# Goal of the exercise
Of the lines listed below, return exactly those that run from the line containing "v.getLsbD 0 = true)" through the line containing "simp only [writeCtrl, h2, h0, hb]; rfl", both included.

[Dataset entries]
/-- Settles O45: each offset reaches its register, whose value the host gets back. -/
theorem registerReadValues : Obligations.RegisterReadValues := by
  intro s rest hr
  have read : ∀ {off : Nat} {v : Word} (g : Reg), regAt off = some g → readReg g s.regs = v →
      s.inputs = rd s.platform off :: rest → step s = .next ((s.setInputs rest).respond (.word v)) :=
    fun _ hg hv => step_rd hg hv hr
  simp only [List.forall_mem_cons]
  exact ⟨read .id rfl rfl, read .ctrl rfl (ctrlWord_eq _), read .status rfl (statusWord_eq _), read .cmd rfl rfl,
    read .aAddr rfl rfl, read .aStride rfl rfl, read .bAddr rfl rfl, read .bStride rfl rfl, read .sAddr rfl rfl,
    read .sStride rfl rfl, read .dAddr rfl rfl, read .dStride rfl rfl, read .resSse rfl rfl, read .resVar rfl rfl,
    read .resSum rfl rfl, read .errAddr rfl rfl, List.forall_mem_nil _⟩

/-- Settles O46: no such access reaches a register. -/
theorem badRegisterAccessRefused : Obligations.BadRegisterAccessRefused := by
  intro s addr v width rest hr hbad hi
  have hnone : regAccess s.platform addr width = none := by
    unfold regAccess
    split
    · cases hg : regAt (addr - s.platform.regBase).toNat with
      | none => rfl
      | some g =>
        obtain ⟨hal, hlt⟩ := regAt_some hg
        omega
    · rfl
  rcases hi with hi | hi
  · simp [step_host hi, hostMove, hostRegRead, hr, hnone]
  · simp [step_host hi, hostMove, hostRegWrite, hr, hnone]

/-- A write of CTRL that starts a command (10_state R27). -/
theorem writeCtrl_start {s : State} {v : Word} (h2 : v.getLsbD 2 = false) (h0 : v.getLsbD 0 = true)
    (hb : s.regs.busy = false) :
    writeCtrl v s = .next (acceptStart (s.setRegs { s.regs with irqEn := v.getLsbD 1 })) := by
  simp only [writeCtrl, h2, h0, hb]; rfl

/-- A write of CTRL that neither resets nor starts sets IRQ_EN only (10_state R27). -/
theorem writeCtrl_irqEn {s : State} {v : Word} (h2 : v.getLsbD 2 = false)
    (h : v.getLsbD 0 = false ∨ s.regs.busy = true) :
    writeCtrl v s = .next (s.setRegs { s.regs with irqEn := v.getLsbD 1 }) := by
  have hn : (v.getLsbD 0 && !s.regs.busy) = false := by
    rcases h with h | h <;> simp [-BitVec.getLsbD_eq_getElem, h]
  simp only [writeCtrl, h2, hn]; rfl

/-- Settles O47: the write is an accepted START or sets IRQ_EN alone. -/
theorem ctrlWriteStarts : Obligations.CtrlWriteStarts := by
  intro s v rest hr hi h2
  have hstep := step_wr (g := .ctrl) rfl hr hi
  refine ⟨fun h0 hb => ?_, fun h => ?_⟩
  · exact hstep.trans (writeCtrl_start h2 h0 hb)
  · exact hstep.trans (writeCtrl_irqEn h2 h)

/-- Settles O48: a START in the same write clears DONE, and without one DONE stays as it was. -/
theorem staleDoneRaisesIrq : Obligations.StaleDoneRaisesIrq := by
  intro s v rest hr hi h2 h1 hb
  obtain ⟨hstart, hkeep⟩ := ctrlWriteStarts s v rest hr hi h2
  cases h0 : v.getLsbD 0 with
  | true => exact ⟨_, hstart h0 hb, h1, by simp, by simp [State.irq], by simp [State.irq]⟩
  | false =>
    refine ⟨_, hkeep (.inl h0), h1, fun hd _ => ?_, by simp, fun hd => ?_⟩
    · exact (Bool.and_eq_true _ _).mpr ⟨h1, hd⟩
    · exact (congrArg _ hd).trans (Bool.and_false _)

/-- While BUSY there is nothing to acknowledge: DONE and ERR are 0 (10_state R33). -/
theorem ackStatus_busy {r : Regs} (v : Word) (h : RegsInv r) (hb : r.busy = true) : ackStatus v r = r := by
  obtain ⟨hz, -, hbusy, ha⟩ := h
  obtain ⟨hd, he⟩ := hbusy hb
  have hc := hz.mp he
  have ha := ha (by simp [hc])
  cases r
  simp_all [ackStatus]

/-- Settles O49: a write of STATUS is the acknowledgement. -/
theorem statusWriteAcknowledges : Obligations.StatusWriteAcknowledges := by
  intro s v rest hr hi
  have hstep : step s = .next ((s.setInputs rest).setRegs (ackStatus v s.regs)) := step_wr (g := .status) rfl hr hi
  refine ⟨hstep, fun hs hb => ?_⟩
  obtain ⟨-, hreg, -⟩ := inv_iff.mp hs
  rw [hstep, ackStatus_busy v hreg hb]
  rfl

/-- While IDLE a configuration write takes effect (10_state R34 to R38). -/
theorem writeConfig_idle {s : State} (r : Regs) (hb : s.regs.busy = false) : writeConfig r s = s.setRegs r := by
  simp [writeConfig, hb]

/-- A configuration register written while IDLE holds the value and reads back as it. -/
theorem step_wr_config {s : State} {off : Nat} {v : Word} {r : Regs} {rest : List Input} (g : Reg)
    (hg : regAt off = some g) (hw : ∀ is, writeReg g v (s.setInputs is) = .next (writeConfig r (s.setInputs is)))
    (hv : readReg g r = v) (hr : s.rst = false) (hb : s.regs.busy = false)
    (hi : s.inputs = wr s.platform off v :: rest) :
    step s = .next ((s.setInputs rest).setRegs r) ∧
      ∀ more, rest = rd s.platform off :: more →
        step ((s.setInputs rest).setRegs r) = .next (((s.setInputs more).setRegs r).respond (.word v)) := by
  refine ⟨?_, fun more hm => step_rd (s := (s.setInputs rest).setRegs r) hg hv hr hm⟩
  rw [step_wr hg hr hi, hw, writeConfig_idle (s := s.setInputs rest) r hb]

/-- Settles O50: each offset reaches its register, which takes the value while IDLE. -/
theorem configReadsBackAsWritten : Obligations.ConfigReadsBackAsWritten := by
  intro s v rest hr hb
  simp only [List.forall_mem_cons]
  exact ⟨step_wr_config .cmd rfl (fun _ => rfl) rfl hr hb,
    step_wr_config .aAddr rfl (fun _ => rfl) rfl hr hb,
    step_wr_config .aStride rfl (fun _ => rfl) rfl hr hb,
    step_wr_config .bAddr rfl (fun _ => rfl) rfl hr hb,
    step_wr_config .bStride rfl (fun _ => rfl) rfl hr hb,
    step_wr_config .sAddr rfl (fun _ => rfl) rfl hr hb,
    step_wr_config .sStride rfl (fun _ => rfl) rfl hr hb,
    step_wr_config .dAddr rfl (fun _ => rfl) rfl hr hb,
    step_wr_config .dStride rfl (fun _ => rfl) rfl hr hb, List.forall_mem_nil _⟩
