-- ==== Sys2Proof/Syntax.lean ====
section
/-! DEFINITION. The instruction set as one inductive type: one constructor per row of spec/opcode_table.json.
The operands of a row with a word are the fields of that word (R210 and the encoding tables of 09 to 12 and 17); those of a
stream instruction are its ARG fields and operand words (R328); a row without a word is another indivisible step of the
module, and its operands name what it acts on. -/

namespace Sys2Proof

# Output below
theorem writeCtrl_start {s : State} {v : Word} (h2 : v.getLsbD 2 = false) (h0 : v.getLsbD 0 = true)
    (hb : s.regs.busy = false) :
    writeCtrl v s = .next (acceptStart (s.setRegs { s.regs with irqEn := v.getLsbD 1 })) := by
  simp only [writeCtrl, h2, h0, hb]; rfl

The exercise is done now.